Starting with the first line of the records, write out each line exactly until you have included the line containing "open Sys2Proof Sys2Proof.Machine".

(RECORD EXCERPTS begins)

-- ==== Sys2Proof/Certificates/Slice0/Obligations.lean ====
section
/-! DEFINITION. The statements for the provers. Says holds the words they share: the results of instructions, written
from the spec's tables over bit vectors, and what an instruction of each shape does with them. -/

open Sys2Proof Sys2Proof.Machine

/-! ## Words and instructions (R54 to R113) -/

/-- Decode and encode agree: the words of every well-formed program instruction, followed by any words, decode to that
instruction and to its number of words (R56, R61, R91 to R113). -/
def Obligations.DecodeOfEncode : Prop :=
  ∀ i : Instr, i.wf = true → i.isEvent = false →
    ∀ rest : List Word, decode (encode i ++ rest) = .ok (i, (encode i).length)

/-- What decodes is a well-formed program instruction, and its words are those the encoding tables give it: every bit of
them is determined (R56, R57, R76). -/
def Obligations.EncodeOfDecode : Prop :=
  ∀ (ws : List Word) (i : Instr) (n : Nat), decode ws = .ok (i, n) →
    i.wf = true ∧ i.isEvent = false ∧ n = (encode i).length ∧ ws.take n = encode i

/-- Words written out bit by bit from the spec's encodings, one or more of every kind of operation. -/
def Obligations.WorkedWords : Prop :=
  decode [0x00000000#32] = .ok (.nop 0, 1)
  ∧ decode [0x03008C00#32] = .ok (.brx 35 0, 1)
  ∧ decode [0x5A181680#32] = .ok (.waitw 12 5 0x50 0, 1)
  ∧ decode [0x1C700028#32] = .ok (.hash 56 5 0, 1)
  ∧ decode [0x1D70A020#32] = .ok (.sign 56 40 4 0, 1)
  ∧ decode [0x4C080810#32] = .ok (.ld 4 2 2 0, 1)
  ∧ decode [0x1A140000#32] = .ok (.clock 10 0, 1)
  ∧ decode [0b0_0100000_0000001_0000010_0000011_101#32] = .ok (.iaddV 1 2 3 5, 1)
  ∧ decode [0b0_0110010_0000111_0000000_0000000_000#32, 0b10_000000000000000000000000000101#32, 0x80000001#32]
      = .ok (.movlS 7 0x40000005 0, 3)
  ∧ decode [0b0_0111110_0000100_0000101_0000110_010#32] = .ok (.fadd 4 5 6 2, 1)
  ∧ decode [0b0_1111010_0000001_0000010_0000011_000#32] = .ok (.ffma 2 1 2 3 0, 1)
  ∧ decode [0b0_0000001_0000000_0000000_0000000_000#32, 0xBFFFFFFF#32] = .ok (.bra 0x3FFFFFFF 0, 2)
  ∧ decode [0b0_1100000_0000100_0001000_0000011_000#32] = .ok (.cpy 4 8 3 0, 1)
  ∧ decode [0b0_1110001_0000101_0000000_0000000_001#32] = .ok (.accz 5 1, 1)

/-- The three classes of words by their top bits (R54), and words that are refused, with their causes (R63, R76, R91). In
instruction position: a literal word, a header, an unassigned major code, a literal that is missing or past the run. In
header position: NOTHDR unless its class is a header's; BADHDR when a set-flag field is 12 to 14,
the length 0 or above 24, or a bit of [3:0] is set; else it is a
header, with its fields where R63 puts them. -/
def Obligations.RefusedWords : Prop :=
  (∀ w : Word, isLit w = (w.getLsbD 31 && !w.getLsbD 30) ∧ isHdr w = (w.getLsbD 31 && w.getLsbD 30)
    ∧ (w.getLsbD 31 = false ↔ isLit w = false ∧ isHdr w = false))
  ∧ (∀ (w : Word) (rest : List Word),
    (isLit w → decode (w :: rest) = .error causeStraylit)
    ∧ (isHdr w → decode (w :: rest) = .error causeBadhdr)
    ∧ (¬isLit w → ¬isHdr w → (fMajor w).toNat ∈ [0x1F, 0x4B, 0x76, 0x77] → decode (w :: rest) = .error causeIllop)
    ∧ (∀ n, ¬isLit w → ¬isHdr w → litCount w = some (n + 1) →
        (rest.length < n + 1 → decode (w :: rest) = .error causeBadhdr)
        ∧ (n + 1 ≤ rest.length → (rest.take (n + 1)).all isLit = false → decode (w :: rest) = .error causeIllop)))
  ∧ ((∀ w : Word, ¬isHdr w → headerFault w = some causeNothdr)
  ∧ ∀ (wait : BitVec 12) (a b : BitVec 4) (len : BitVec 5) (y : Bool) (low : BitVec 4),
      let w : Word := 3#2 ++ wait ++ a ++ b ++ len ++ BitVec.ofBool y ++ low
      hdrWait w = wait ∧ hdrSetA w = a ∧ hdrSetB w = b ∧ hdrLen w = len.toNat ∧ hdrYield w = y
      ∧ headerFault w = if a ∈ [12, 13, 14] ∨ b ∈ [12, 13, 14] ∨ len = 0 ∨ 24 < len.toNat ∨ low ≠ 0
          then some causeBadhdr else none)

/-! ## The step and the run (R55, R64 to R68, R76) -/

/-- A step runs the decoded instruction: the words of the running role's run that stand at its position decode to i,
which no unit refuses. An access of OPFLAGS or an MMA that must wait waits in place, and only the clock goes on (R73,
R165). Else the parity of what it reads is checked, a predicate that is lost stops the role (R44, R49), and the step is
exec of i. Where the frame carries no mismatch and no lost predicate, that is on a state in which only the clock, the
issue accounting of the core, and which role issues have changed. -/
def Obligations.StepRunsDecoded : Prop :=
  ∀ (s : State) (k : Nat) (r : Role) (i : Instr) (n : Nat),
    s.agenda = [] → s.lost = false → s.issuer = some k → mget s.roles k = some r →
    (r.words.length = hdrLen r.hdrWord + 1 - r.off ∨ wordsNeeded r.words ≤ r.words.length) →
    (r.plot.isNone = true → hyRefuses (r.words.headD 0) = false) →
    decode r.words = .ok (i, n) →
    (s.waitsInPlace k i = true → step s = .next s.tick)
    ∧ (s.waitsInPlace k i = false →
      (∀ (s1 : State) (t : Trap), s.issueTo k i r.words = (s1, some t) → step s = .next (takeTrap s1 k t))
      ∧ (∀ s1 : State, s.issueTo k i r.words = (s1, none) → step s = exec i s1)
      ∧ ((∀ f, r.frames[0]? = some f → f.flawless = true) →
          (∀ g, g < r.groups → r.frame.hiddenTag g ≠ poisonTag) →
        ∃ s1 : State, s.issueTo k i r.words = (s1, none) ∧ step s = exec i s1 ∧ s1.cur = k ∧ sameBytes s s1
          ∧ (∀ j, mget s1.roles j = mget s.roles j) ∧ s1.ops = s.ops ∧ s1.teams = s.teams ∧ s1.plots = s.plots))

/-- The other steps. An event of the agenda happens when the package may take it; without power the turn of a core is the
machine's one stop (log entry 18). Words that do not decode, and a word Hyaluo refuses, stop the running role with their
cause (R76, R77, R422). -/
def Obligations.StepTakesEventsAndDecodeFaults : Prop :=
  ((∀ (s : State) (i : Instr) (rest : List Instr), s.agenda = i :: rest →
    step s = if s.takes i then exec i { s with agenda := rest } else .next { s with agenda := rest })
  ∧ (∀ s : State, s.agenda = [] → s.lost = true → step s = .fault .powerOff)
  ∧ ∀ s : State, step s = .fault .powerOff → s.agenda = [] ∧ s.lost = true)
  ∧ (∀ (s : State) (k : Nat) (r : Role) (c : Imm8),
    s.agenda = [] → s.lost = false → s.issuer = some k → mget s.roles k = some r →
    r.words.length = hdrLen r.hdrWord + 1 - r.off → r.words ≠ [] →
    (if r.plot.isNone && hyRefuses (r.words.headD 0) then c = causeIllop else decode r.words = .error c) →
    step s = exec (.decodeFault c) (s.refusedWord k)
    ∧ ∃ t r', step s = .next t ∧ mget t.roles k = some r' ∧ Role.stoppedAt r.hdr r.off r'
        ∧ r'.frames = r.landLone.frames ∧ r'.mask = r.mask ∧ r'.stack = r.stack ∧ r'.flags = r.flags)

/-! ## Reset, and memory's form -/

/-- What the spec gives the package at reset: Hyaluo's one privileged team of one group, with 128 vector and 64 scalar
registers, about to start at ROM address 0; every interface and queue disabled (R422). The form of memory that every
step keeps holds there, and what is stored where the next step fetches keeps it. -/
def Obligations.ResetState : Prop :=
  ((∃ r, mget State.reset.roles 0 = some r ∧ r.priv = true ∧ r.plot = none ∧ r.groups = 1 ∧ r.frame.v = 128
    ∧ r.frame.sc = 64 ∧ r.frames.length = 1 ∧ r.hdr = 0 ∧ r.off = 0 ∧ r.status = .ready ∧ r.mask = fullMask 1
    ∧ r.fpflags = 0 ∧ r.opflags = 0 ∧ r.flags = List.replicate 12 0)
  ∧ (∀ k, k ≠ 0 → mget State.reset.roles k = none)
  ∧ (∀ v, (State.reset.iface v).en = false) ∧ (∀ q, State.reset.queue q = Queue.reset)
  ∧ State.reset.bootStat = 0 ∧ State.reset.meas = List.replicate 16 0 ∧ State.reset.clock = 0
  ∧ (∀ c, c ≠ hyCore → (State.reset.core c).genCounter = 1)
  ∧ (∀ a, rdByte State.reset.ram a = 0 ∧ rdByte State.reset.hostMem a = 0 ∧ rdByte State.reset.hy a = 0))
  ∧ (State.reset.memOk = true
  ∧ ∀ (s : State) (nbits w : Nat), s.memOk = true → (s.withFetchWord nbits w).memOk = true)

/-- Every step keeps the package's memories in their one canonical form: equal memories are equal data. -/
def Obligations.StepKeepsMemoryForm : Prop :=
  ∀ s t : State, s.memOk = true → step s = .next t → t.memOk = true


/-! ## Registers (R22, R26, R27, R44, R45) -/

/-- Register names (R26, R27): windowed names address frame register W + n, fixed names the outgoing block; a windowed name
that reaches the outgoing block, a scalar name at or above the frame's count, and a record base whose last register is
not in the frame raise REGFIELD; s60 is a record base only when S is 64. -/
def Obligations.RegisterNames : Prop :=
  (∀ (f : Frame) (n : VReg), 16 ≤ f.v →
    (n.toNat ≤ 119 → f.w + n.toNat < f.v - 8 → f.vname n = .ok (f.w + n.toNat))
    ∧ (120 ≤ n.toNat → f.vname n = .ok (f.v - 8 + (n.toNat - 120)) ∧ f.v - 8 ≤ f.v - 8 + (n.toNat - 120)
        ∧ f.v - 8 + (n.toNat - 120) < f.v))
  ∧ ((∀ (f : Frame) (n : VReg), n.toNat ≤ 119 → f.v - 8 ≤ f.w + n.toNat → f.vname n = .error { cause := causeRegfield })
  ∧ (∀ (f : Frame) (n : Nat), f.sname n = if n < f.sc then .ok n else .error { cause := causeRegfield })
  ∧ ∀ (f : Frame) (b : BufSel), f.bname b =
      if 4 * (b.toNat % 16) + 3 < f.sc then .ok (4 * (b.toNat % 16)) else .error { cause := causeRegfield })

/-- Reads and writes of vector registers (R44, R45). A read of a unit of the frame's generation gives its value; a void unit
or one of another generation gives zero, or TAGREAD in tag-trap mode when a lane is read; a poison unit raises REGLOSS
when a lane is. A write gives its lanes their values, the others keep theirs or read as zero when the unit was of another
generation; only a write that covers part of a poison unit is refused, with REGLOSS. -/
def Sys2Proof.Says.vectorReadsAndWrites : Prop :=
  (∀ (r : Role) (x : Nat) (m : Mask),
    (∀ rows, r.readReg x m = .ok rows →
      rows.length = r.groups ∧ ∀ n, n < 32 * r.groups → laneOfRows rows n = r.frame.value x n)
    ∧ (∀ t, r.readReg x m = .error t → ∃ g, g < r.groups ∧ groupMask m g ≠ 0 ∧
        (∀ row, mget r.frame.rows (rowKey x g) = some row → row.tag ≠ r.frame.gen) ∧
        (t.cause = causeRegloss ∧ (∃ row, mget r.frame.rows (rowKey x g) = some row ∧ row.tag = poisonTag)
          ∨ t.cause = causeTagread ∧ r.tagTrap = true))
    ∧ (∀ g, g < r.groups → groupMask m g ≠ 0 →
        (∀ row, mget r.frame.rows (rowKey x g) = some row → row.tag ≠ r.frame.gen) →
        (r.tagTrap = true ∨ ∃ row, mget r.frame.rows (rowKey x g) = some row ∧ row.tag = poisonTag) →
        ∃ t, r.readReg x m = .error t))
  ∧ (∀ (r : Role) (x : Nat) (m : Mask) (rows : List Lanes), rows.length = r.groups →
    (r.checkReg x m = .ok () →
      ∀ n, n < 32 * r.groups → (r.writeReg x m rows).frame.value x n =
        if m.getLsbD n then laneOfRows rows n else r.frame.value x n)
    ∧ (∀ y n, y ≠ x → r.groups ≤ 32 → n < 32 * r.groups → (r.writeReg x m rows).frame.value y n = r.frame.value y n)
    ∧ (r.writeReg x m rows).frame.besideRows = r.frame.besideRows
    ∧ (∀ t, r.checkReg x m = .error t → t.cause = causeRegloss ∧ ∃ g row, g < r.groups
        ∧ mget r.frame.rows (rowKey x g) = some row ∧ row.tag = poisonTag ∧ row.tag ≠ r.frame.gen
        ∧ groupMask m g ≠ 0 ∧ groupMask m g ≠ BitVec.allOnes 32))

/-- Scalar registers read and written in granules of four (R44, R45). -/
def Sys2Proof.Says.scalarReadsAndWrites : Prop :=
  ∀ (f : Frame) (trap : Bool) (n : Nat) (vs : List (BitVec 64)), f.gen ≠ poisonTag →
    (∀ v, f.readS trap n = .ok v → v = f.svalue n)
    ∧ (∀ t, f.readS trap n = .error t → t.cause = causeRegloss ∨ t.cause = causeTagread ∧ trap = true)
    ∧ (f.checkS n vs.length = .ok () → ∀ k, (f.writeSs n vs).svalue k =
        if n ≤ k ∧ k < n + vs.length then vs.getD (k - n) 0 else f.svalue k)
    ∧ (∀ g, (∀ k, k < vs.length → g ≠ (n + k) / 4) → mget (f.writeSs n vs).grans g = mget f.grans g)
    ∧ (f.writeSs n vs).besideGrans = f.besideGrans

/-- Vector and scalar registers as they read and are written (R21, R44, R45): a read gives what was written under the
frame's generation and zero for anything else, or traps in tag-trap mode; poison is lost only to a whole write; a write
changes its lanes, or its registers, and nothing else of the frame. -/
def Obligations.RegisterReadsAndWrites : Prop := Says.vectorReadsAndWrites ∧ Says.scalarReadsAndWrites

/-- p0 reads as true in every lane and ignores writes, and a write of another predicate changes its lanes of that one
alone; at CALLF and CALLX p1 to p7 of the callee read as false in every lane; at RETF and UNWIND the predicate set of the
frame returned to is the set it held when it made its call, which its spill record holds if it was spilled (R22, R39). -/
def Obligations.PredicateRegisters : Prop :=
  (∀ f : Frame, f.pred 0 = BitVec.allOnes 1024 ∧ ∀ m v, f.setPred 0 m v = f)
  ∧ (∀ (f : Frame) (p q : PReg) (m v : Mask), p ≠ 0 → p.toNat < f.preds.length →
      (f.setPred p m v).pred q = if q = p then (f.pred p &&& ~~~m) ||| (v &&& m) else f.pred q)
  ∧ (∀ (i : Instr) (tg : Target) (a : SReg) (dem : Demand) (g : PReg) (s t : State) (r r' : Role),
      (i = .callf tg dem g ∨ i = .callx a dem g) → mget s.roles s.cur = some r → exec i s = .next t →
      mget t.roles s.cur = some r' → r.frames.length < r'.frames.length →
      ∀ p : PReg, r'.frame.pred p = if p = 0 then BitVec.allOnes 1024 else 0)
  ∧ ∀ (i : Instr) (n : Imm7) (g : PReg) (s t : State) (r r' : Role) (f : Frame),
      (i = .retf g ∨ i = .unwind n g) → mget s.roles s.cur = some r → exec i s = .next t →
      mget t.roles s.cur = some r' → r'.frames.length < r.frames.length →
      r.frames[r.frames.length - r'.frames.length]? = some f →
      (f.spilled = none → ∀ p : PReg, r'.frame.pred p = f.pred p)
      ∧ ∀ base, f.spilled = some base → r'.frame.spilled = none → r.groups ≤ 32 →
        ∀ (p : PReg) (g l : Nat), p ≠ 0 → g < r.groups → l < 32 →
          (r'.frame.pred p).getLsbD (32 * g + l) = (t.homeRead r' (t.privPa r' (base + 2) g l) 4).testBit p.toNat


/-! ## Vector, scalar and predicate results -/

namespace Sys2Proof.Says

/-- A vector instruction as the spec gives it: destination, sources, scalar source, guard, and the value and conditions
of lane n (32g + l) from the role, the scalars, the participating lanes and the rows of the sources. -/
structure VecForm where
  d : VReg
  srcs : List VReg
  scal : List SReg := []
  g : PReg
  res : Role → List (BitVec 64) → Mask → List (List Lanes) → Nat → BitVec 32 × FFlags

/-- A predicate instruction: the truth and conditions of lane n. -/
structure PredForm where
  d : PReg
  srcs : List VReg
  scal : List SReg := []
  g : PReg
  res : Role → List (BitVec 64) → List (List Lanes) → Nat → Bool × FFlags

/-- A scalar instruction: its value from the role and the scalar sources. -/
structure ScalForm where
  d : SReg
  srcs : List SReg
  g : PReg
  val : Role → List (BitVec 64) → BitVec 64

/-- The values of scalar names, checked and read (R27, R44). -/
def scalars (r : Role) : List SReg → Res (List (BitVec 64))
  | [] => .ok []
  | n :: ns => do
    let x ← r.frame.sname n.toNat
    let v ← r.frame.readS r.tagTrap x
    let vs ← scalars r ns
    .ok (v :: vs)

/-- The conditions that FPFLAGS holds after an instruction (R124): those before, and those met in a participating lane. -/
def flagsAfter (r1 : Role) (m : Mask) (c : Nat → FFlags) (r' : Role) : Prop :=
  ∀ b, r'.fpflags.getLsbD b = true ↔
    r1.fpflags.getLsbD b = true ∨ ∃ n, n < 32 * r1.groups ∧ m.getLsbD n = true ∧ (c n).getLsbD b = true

(RECORD EXCERPTS ends)

YOUR RESPONSE:
-- ==== Sys2Proof/Certificates/Slice0/Obligations.lean ====
section
/-! DEFINITION. The statements for the provers. Says holds the words they share: the results of instructions, written
from the spec's tables over bit vectors, and what an instruction of each shape does with them. -/

open Sys2Proof Sys2Proof.Machine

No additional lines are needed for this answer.